= Cuautitlán Izcalli Region =

Region IV (Spanish: Región IV. Cuautitlán Izcalli) is an intrastate region within the State of Mexico. It lies to the north of Mexico City, in the Valley of Mexico, bordering the state of Hidalgo.
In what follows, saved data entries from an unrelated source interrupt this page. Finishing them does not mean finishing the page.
-- ==== Sys2Proof/Tests/Slice0.lean ====
section
/-! SUPPORT. Tests of the model, each about one step or one packet, with expected values taken from the spec's own
vectors (the rule or section is named at each test); and, after them, a witness for the hypotheses of each statement of
Certificates/Slice0/Obligations.lean that has any. -/

namespace Sys2Proof.Tests

open Sys2Proof Sys2Proof.Machine Sys2Proof.Claims

/-! ### Helpers -/

/-- The block connected to address `a`, with the backlight as given and an empty trace. -/
def ready (a : BusAddress) (bl : Backlight) : State :=
  { State.reset with busAddr := some a, bl := bl, phase := .ready }

/-- The same, about to take a packet. -/
def offering (s : State) (bytes : List Byte) : State := { s with inputs := [.packet bytes] }

/-- The state an outcome gives. -/
def after : Host.Outcome State Fault Refusal → Option State
  | .next t => some t
  | .fault _ | .refused _ => none

/-- The bytes written in one step of a block that starts with an empty trace. -/
def bytesAfter (o : Host.Outcome State Fault Refusal) : Option (List Byte) := (after o).map fun t => writtenBytes t.trace

/-- The framed view of one step of a block that starts with an empty trace. -/
def framesAfter (o : Host.Outcome State Fault Refusal) : Option (List FrameToken) :=
  (after o).map fun t => framedView t.trace

/-- The registers after one step. -/
def registersOf (o : Host.Outcome State Fault Refusal) : Option (Option BusAddress × Backlight × Phase) :=
  (after o).map fun t => (t.busAddr, t.bl, t.phase)

/-- Frames as the spec writes them, `C` and `D`. -/
def cmd (b : Byte) : FrameToken := .frame .command b
def dat (b : Byte) : FrameToken := .frame .data b

/-! ### Well-formedness -/

/-- A text of 256 characters has no packet (R73), and the bytes the encoder lays out for it are refused. -/
theorem test_wf_refuses_long_text :
    (Instr.showstr 0 (List.replicate 256 0x41)).wf = false ∧
      decode (encode (.showstr 0 (List.replicate 256 0x41))) = .ignored (.wrongLength .showstr) := by decide +kernel

theorem test_wf_accepts_longest_text : (Instr.showstr 0 (List.replicate 255 0x41)).wf = true := by decide +kernel

/-! ### Decoding: packets written out from the encodings of R71 and R72 -/

theorem test_decode_connect : decode [0b00000001, 0b00100111] = .cmd (.connect 39) := by decide
theorem test_decode_showstr :
    decode [0b00000010, 0b00001111, 0b00000010, 0b01001000, 0b01001001] = .cmd (.showstr 15 [0x48, 0x49]) := by decide
theorem test_decode_shownum :
    decode [0b00000011, 0b00011110, 0b11010110, 0b11111111, 0b11111111, 0b11111111] = .cmd (.shownum 30 (-42)) := by
  decide
theorem test_decode_clear : decode [0b00000100] = .cmd .clear := by decide
theorem test_decode_setbl : decode [0b00000101, 0b00000000] = .cmd (.setbl .off) := by decide
theorem test_decode_wrnib : decode [0b00010000, 0b00111100] = .cmd (.wrnib 0x3C) := by decide
theorem test_decode_send : decode [0b00010001, 0b00000001, 0b01001000] = .cmd (.send .data 0x48) := by decide
theorem test_decode_sendcmd : decode [0b00010010, 0b00101000] = .cmd (.sendcmd 0x28) := by decide
theorem test_decode_senddat : decode [0b00010011, 0b01000001] = .cmd (.senddat 0x41) := by decide
theorem test_decode_setcur : decode [0b00010100, 0b00000001, 0b01000000] = .cmd (.setcur 1 64) := by decide

/-- The values of 95_test_vectors.md section 2.5, byte by byte. -/
theorem test_shownum_value_bytes :
    encode (.shownum 0 12345) = [0x03, 0x00, 0x39, 0x30, 0x00, 0x00] ∧
      encode (.shownum 0 (BitVec.ofInt 32 (-2147483648))) = [0x03, 0x00, 0x00, 0x00, 0x00, 0x80] := by decide

/-- The malformed packets of 95_test_vectors.md section 2.5, each with its case of R74. -/
theorem test_malformed_packets :
    decode [] = .ignored .empty ∧
    ([0x00, 0x06, 0x0F, 0x15, 0xFF] : List Byte).all (fun b => decode [b] == .ignored (.reservedOpcode b)) ∧
    decode [0x01] = .ignored (.wrongLength .connect) ∧
    decode [0x01, 0x27, 0x00] = .ignored (.wrongLength .connect) ∧
    decode [0x04, 0x00] = .ignored (.wrongLength .clear) ∧ decode [0x05] = .ignored (.wrongLength .setbl) ∧
    decode [0x05, 0x02] = .ignored (.badBacklight 0x02) ∧ decode [0x11, 0x01] = .ignored (.wrongLength .send) ∧
    decode [0x11, 0x02, 0x41] = .ignored (.badRegSel 0x02) ∧ decode [0x14, 0x00] = .ignored (.wrongLength .setcur) ∧
    decode [0x02, 0x00] = .ignored (.wrongLength .showstr) ∧
    decode [0x02, 0x00, 0x01] = .ignored (.wrongLength .showstr) ∧
    decode [0x02, 0x00, 0x01, 0x41, 0x42] = .ignored (.wrongLength .showstr) ∧
    decode [0x03, 0x00, 0x01, 0x00, 0x00] = .ignored (.wrongLength .shownum) := by decide

/-- A malformed packet changes nothing (R74). -/
theorem test_malformed_ignored : after (step (offering (ready 39 .on) [0x05, 0x02])) = some (ready 39 .on) := by decide

/-- The table's bit numbering: byte 0 of the packet in bits 7:0 (R71). -/
theorem test_table_words :
    decodeTableWord 16 0x2701 = some (.connect 39) ∧ decodeTableWord 24 0x480111 = some (.send .data 0x48) ∧
    decodeTableWord 48 0xFFFFFFD61E03 = some (.shownum 30 (-42)) ∧ decodeTableWord 8 0x02 = some (.showstr 0 []) ∧
    decodeTableWord 24 0x020F02 = some (.showstr 15 [0x00, 0x00]) ∧ decodeTableWord 8 0x06 = none ∧
    decodeTableWord 16 0x0205 = none := by decide

/-- The table word's instruction is the first the block runs after reset. -/
theorem test_fetch_word : registersOf (step (State.reset.withFetchWord 16 0x0005)) = some (none, .off, .unconnected) := by
  decide

/-! ### The nibble transport (R93) -/

theorem test_wrnib_ignores_enable_bit :
    (after (exec (.wrnib 0x3C) (ready 39 .on))).map State.trace =
      some [.w 39 0x38, .w 39 0x3C, .dus 1, .w 39 0x38, .dus 50] := by decide

theorem test_wrnib_passes_bit_one : bytesAfter (exec (.wrnib 0xFF) (ready 39 .off)) = some [0xFB, 0xFF, 0xFB] := by decide

/-! ### The framer (R105) -/

theorem test_send_high_nibble_first :
    bytesAfter (exec (.send .data 0x48) (ready 39 .on)) = some [0x49, 0x4D, 0x49, 0x89, 0x8D, 0x89] := by decide

theorem test_send_while_unset : after (exec (.send .command 0xFF) State.reset) = some State.reset := by decide

theorem test_sendcmd_bytes :
    bytesAfter (exec (.sendcmd 0x8F) (ready 39 .off)) = some [0x80, 0x84, 0x80, 0xF0, 0xF4, 0xF0] := by decide

theorem test_senddat_bytes :
    bytesAfter (exec (.senddat 0x48) (ready 39 .off)) = some [0x41, 0x45, 0x41, 0x81, 0x85, 0x81] := by decide

/-! ### CONNECT (R117, and 95_test_vectors.md section 2.3) -/

/-- The first 24 events from reset, the counts of R183 and the end state. -/
theorem test_connect_from_reset :
    (after (exec (.connect 39) State.reset)).map (fun t => t.trace.take 24) =
      some [.dms 50, .w 39 0x08, .dms 50, .w 39 0x38, .w 39 0x3C, .dus 1, .w 39 0x38, .dus 50, .dus 4100, .w 39 0x38,
        .w 39 0x3C, .dus 1, .w 39 0x38, .dus 50, .dus 4100, .w 39 0x38, .w 39 0x3C, .dus 1, .w 39 0x38, .dus 50,
        .dus 4100, .w 39 0x28, .w 39 0x2C, .dus 1] ∧
    (after (exec (.connect 39) State.reset)).map (fun t => costOf t.trace) =
      some ⟨400, 235, 78, 78, 2, 3, 4, 120278⟩ ∧
    registersOf (exec (.connect 39) State.reset) = some (some 39, .on, .ready) := by decide +kernel

/-- With BL OFF at entry the first 40 bytes are those of R117, and BL stays OFF. -/
theorem test_connect_backlight_off :
    (after (exec (.connect 39) { State.reset with bl := .off })).map
        (fun t => ((writtenBytes t.trace).take 40, t.bl)) =
      some ([0x00, 0x30, 0x34, 0x30, 0x30, 0x34, 0x30, 0x30, 0x34, 0x30, 0x20, 0x24, 0x20, 0x20, 0x24, 0x20, 0x80, 0x84,
        0x80, 0x00, 0x04, 0x00, 0xC0, 0xC4, 0xC0, 0x00, 0x04, 0x00, 0x60, 0x64, 0x60, 0x80, 0x84, 0x80, 0x00, 0x04, 0x00,
        0x21, 0x25, 0x21], .off) := by decide +kernel

/-! ### The display operations (R122, R131, R127, R128) -/

theorem test_setcur_any_other_line :
    bytesAfter (exec (.setcur 255 3) (ready 39 .on)) = some [0xC8, 0xCC, 0xC8, 0x38, 0x3C, 0x38] := by decide

/-- The sum 0x1BF, of which bits 7:0 are sent. -/
theorem test_setcur_wide_sum :
    bytesAfter (exec (.setcur 1 255) (ready 39 .on)) = some [0xB8, 0xBC, 0xB8, 0xF8, 0xFC, 0xF8] := by decide

/-- The scenario of D0 §8. -/
theorem test_showstr_wraps :
    framesAfter (exec (.showstr 15 [0x48, 0x49]) (ready 39 .on)) = some [cmd 0x8F, dat 0x48, cmd 0xC0, dat 0x49] := by
  decide

/-- 33 characters from 0: the 33rd sends nothing, and no command follows the last cell. -/
theorem test_showstr_stops :
    framesAfter (exec (.showstr 0 (List.replicate 33 0x41)) (ready 39 .on)) =
      some (cmd 0x80 :: List.replicate 16 (dat 0x41) ++ cmd 0xC0 :: List.replicate 16 (dat 0x41)) := by decide +kernel

theorem test_shownum_cut :
    framesAfter (exec (.shownum 30 (-42)) (ready 39 .on)) = some [cmd 0xCE, dat 0x2D, dat 0x34] := by decide

theorem test_shownum_most_negative :
    framesAfter (exec (.shownum 0 (BitVec.ofInt 32 (-2147483648))) (ready 39 .on)) =
      some [cmd 0x80, dat 0x2D, dat 0x32, dat 0x31, dat 0x34, dat 0x37, dat 0x34, dat 0x38, dat 0x33, dat 0x36, dat 0x34,
        dat 0x38] := by decide +kernel

theorem test_clear_frames :
    framesAfter (exec .clear (ready 39 .on)) =
      some (cmd 0x80 :: List.replicate 16 (dat 0x20) ++ cmd 0xC0 :: List.replicate 16 (dat 0x20)) := by decide +kernel

theorem test_setbl_pushes_new_bit :
    bytesAfter (exec (.setbl .off) (ready 39 .on)) = some [0x00, 0x04, 0x00, 0x00, 0x04, 0x00] := by decide

theorem test_setbl_while_unset : after (exec (.setbl .off) State.reset) = some { State.reset with bl := .off } := by decide

/-! ### The event view -/

/-- 95_test_vectors.md, "Reset in the middle": the trace after 11 events of CONNECT(39), one event a step. -/
theorem test_eleven_events_of_connect :
    ((State.reset.accept Params.spec (.connect 39)).ticks Params.spec 11).trace =
      [.dms 50, .w 39 0x08, .dms 50, .w 39 0x38, .w 39 0x3C, .dus 1, .w 39 0x38, .dus 50, .dus 4100, .w 39 0x38,
        .w 39 0x3C] := by decide +kernel
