-- ==== Sys2Proof/Config.lean ====
section
/-!
DEFINITION. What an implementation fixes and the manual leaves open: constants without a body, so no proof can lean on
a value, and the cryptographic functions that the manual names by their own standards.
-/

namespace Sys2Proof

/-- Media access address of each host port; the manual gives no value (log entry 2). -/
opaque Config.macAddress : Nat → BitVec 48

/-- A value the manual leaves undefined, fresh for each use (log entry 3). -/
opaque Config.freeValue : Nat → BitVec 64

/-- SHA-256 of a byte string (log entry 4). -/
opaque Config.sha256 : List Byte → List Byte

/-- HMAC-SHA-256 under a key, truncated to the 16 bytes a datagram carries (log entry 4). -/
opaque Config.hmac : List Byte → List Byte → List Byte

/-- Does a signature verify over a message under the update public key (log entry 4)? -/
opaque Config.slateSignatureValid : List Byte → Bool

/-- Signature of a meter record by the island's key, the 64 bytes of r and s, from the record's bytes 0 to 63 (log entry 4). -/
opaque Config.meterSignature : List Byte → BitVec 512

/-- Where the record of an RSEQ lies in the island's partition of MRAM: the manual gives no layout (log entry 3). -/
opaque Config.recordPlace : Nat → Nat

/-- The certificate that the metrology island holds (log entry 4). -/
opaque Config.certificate : List Byte

/-- Phase of the I_AON edges against the oscillator's ticks, which the manual leaves undefined (R49; log entry 46). -/
opaque Config.aonPhase : Nat

/-- Meter identity of the metrology island, set in manufacture (log entry 2). -/
opaque Config.meterId : Word

/-- Firmware version of the metrology island; the manual gives no value (log entry 2). -/
opaque Config.meterFirmware : BitVec 16

/-- Input of a metrology channel at code 2^23, in nV or nA; the manual gives no scale (log entry 2). -/
opaque Config.meterFullScale : Nat → Nat

end Sys2Proof
end

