/-- The registers of the ADC block (offset from its base, stride, count, fields with bits, access code, reset value, reset step, range). -/
def rowsAdc : List RegRow :=
 [
  ⟨"ADC.REF", 0x0, 0x0, 1, [⟨31, 24, .ro, 0x0, 0, none⟩, ⟨23, 16, .ro, 0x0, 0, none⟩, ⟨15, 0, .rt, 0x0, 0, none⟩]⟩,
  ⟨"ADC.STAT", 0x4, 0x0, 1, [⟨31, 24, .w1c, 0x0, 0, none⟩, ⟨19, 19, .w1c, 0x0, 0, none⟩, ⟨18, 18, .w1c, 0x0, 0, none⟩, ⟨17, 17, .w1c, 0x0, 0, none⟩, ⟨16, 16, .w1c, 0x0, 0, none⟩, ⟨15, 8, .w1c, 0x0, 0, none⟩, ⟨7, 0, .w1c, 0x0, 0, none⟩]⟩,
  ⟨"ADC.CALCMD", 0x8, 0x0, 1, [⟨7, 0, .rl, 0x0, 0, none⟩]⟩,
  ⟨"ADC.ZXCFG", 0xc, 0x0, 1, [⟨31, 31, .rl, 0x0, 0, none⟩, ⟨20, 16, .rl, 0x0, 0, none⟩, ⟨15, 0, .rl, 0x140, 0, some (1, 32767)⟩]⟩,
  ⟨"ADC.ZXTL", 0x10, 0x0, 1, [⟨31, 0, .ro, 0x0, 0, none⟩]⟩,
  ⟨"ADC.ZXTH", 0x14, 0x0, 1, [⟨15, 0, .ro, 0x0, 0, none⟩]⟩,
  ⟨"ADC.CAL", 0x20, 0x4, 8, [⟨31, 16, .rt, 0x8000, 0, some (24576, 40960)⟩, ⟨15, 0, .rt, 0x0, 0, some ((-2048), 2047)⟩]⟩,
  ⟨"ADC.GMASK", 0x40, 0x10, 8, [⟨31, 0, .rw, 0x0, 0, none⟩]⟩,
  ⟨"ADC.GTIME", 0x44, 0x10, 8, [⟨29, 24, .rl, 0x1, 0, some (1, 63)⟩, ⟨19, 16, .rl, 0x0, 0, none⟩, ⟨9, 0, .rl, 0x0, 0, some (0, 799)⟩]⟩,
  ⟨"ADC.GBUF", 0x48, 0x10, 8, [⟨31, 10, .rl, 0xfe0, 2, some (0, 8191)⟩, ⟨2, 0, .rl, 0x1, 0, some (1, 6)⟩]⟩]

/-- The registers of the CAPT block (offset from its base, stride, count, fields with bits, access code, reset value, reset step, range). -/
def rowsCapt : List RegRow :=
 [
  ⟨"CAPT.CTRL", 0x0, 0x40, 4, [⟨31, 31, .rl, 0x0, 0, none⟩, ⟨29, 28, .rl, 0x0, 0, some (0, 2)⟩, ⟨27, 22, .rl, 0x1, 0, some (1, 40)⟩, ⟨19, 16, .rl, 0x0, 0, none⟩, ⟨9, 8, .rl, 0x0, 0, none⟩, ⟨4, 0, .rl, 0x0, 0, none⟩]⟩,
  ⟨"CAPT.MASK", 0x4, 0x40, 4, [⟨31, 0, .rl, 0x0, 0, none⟩]⟩,
  ⟨"CAPT.WIN", 0x8, 0x40, 4, [⟨31, 20, .rl, 0x800, 224, none⟩, ⟨7, 0, .rl, 0xe0, 0, some (1, 224)⟩]⟩,
  ⟨"CAPT.POST", 0xc, 0x40, 4, [⟨31, 0, .rl, 0x100000, 0, some (1, 234881024)⟩]⟩,
  ⟨"CAPT.TLVL", 0x10, 0x40, 4, [⟨15, 0, .rt, 0x0, 0, some ((-32767), 32767)⟩]⟩,
  ⟨"CAPT.THYS", 0x14, 0x40, 4, [⟨15, 0, .rt, 0x0, 0, some (0, 32767)⟩]⟩,
  ⟨"CAPT.CMD", 0x18, 0x40, 4, [⟨1, 0, .wo, 0x0, 0, none⟩]⟩,
  ⟨"CAPT.STAT", 0x1c, 0x40, 4, [⟨9, 9, .w1c, 0x0, 0, none⟩, ⟨8, 8, .w1c, 0x0, 0, none⟩, ⟨2, 0, .ro, 0x0, 0, none⟩]⟩,
  ⟨"CAPT.TTIMEL", 0x20, 0x40, 4, [⟨31, 0, .ro, 0x0, 0, none⟩]⟩,
  ⟨"CAPT.TTIMEH", 0x24, 0x40, 4, [⟨15, 0, .ro, 0x0, 0, none⟩]⟩,
  ⟨"CAPT.FIRST", 0x28, 0x40, 4, [⟨31, 0, .ro, 0x0, 0, none⟩]⟩,
  ⟨"CAPT.TREC", 0x2c, 0x40, 4, [⟨31, 0, .ro, 0x0, 0, none⟩]⟩,
  ⟨"CAPT.NPRE", 0x30, 0x40, 4, [⟨31, 0, .ro, 0x0, 0, none⟩]⟩]

/-- The registers of the FLT block (offset from its base, stride, count, fields with bits, access code, reset value, reset step, range). -/
def rowsFlt : List RegRow :=
 [
  ⟨"FLT.STICKY", 0x0, 0x4, 12, [⟨31, 0, .w1c, 0x0, 0, none⟩]⟩,
  ⟨"FLT.REACT", 0x40, 0x4, 48, [⟨3, 0, .rw, 0x9, 0, none⟩, ⟨7, 4, .rw, 0x9, 0, none⟩, ⟨11, 8, .rw, 0x9, 0, none⟩, ⟨15, 12, .rw, 0x9, 0, none⟩, ⟨19, 16, .rw, 0x9, 0, none⟩, ⟨23, 20, .rw, 0x9, 0, none⟩, ⟨27, 24, .rw, 0x9, 0, none⟩, ⟨31, 28, .rw, 0x9, 0, none⟩]⟩,
  ⟨"FLT.PIN", 0x100, 0x0, 1, [⟨2, 2, .ro, 0x0, 0, none⟩, ⟨1, 1, .ro, 0x0, 0, none⟩, ⟨0, 0, .rw, 0x1, 0, none⟩]⟩,
  ⟨"FLT.FIRST", 0x104, 0x0, 1, [⟨31, 31, .rc, 0x0, 0, none⟩, ⟨8, 0, .rc, 0x0, 0, none⟩]⟩,
  ⟨"FLT.SELF", 0x108, 0x0, 1, [⟨31, 31, .w1c, 0x0, 0, none⟩, ⟨7, 0, .ro, 0x0, 0, none⟩]⟩,
  ⟨"FLT.SWSET", 0x10c, 0x0, 1, [⟨7, 0, .wo, 0x0, 0, none⟩]⟩,
  ⟨"FLT.PSEL", 0x140, 0x4, 16, [⟨8, 0, .rl, 0x0, 0, none⟩]⟩,
  ⟨"FLT.HISTL", 0x180, 0x8, 16, [⟨31, 0, .rc, 0x0, 0, none⟩]⟩,
  ⟨"FLT.HISTH", 0x184, 0x8, 16, [⟨31, 31, .ro, 0x0, 0, none⟩, ⟨30, 30, .ro, 0x0, 0, none⟩, ⟨27, 24, .ro, 0x0, 0, none⟩, ⟨23, 20, .ro, 0x0, 0, none⟩, ⟨15, 0, .ro, 0x0, 0, none⟩]⟩]

/-- The registers of the MEM block (offset from its base, stride, count, fields with bits, access code, reset value, reset step, range). -/
def rowsMem : List RegRow :=
 [
  ⟨"MEM.CTRL", 0x0, 0x0, 1, [⟨0, 0, .rl, 0x1, 0, none⟩]⟩,
  ⟨"MEM.SCRUB", 0x4, 0x0, 1, [⟨31, 24, .rw, 0x18, 0, some (1, 168)⟩, ⟨23, 8, .rw, 0x3c, 0, some (10, 3600)⟩, ⟨7, 0, .rw, 0x2, 0, some (1, 60)⟩]⟩,
  ⟨"MEM.STAT", 0x8, 0x0, 1, [⟨8, 8, .ro, 0x0, 0, none⟩, ⟨6, 4, .w1c, 0x0, 0, none⟩, ⟨2, 0, .w1c, 0x0, 0, none⟩]⟩,
  ⟨"MEM.CECNT0", 0xc, 0x0, 1, [⟨31, 16, .rc, 0x0, 0, none⟩, ⟨15, 0, .rc, 0x0, 0, none⟩]⟩,
  ⟨"MEM.CECNT1", 0x10, 0x0, 1, [⟨15, 0, .rc, 0x0, 0, none⟩]⟩,
  ⟨"MEM.UECNT", 0x14, 0x0, 1, [⟨23, 16, .rc, 0x0, 0, none⟩, ⟨15, 8, .rc, 0x0, 0, none⟩, ⟨7, 0, .rc, 0x0, 0, none⟩]⟩,
  ⟨"MEM.UEADDR", 0x18, 0x0, 1, [⟨31, 0, .ro, 0x0, 0, none⟩]⟩,
  ⟨"MEM.UESRC", 0x1c, 0x0, 1, [⟨31, 24, .ro, 0x0, 0, none⟩, ⟨1, 0, .ro, 0x0, 0, none⟩]⟩,
  ⟨"MEM.LOG", 0x20, 0x0, 1, [⟨10, 0, .ro, 0x0, 0, none⟩]⟩,
  ⟨"MEM.LOGCNT", 0x24, 0x0, 1, [⟨31, 16, .rc, 0x0, 0, none⟩, ⟨15, 8, .rc, 0x0, 0, none⟩, ⟨7, 0, .rc, 0x0, 0, none⟩]⟩,
  ⟨"MEM.LSEQ", 0x28, 0x0, 1, [⟨31, 0, .ro, 0x0, 0, none⟩]⟩]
The whole region is one of the ten in the state which form part of the Metropolitan Area of the Valley of Mexico, although Villa del Carbón is not included in the definition of the metropolitan area.

The region comprises five municipalities, Coyotepec, Cuautitlán Izcalli, Huehuetoca, Tepotzotlán, and Villa del Carbón.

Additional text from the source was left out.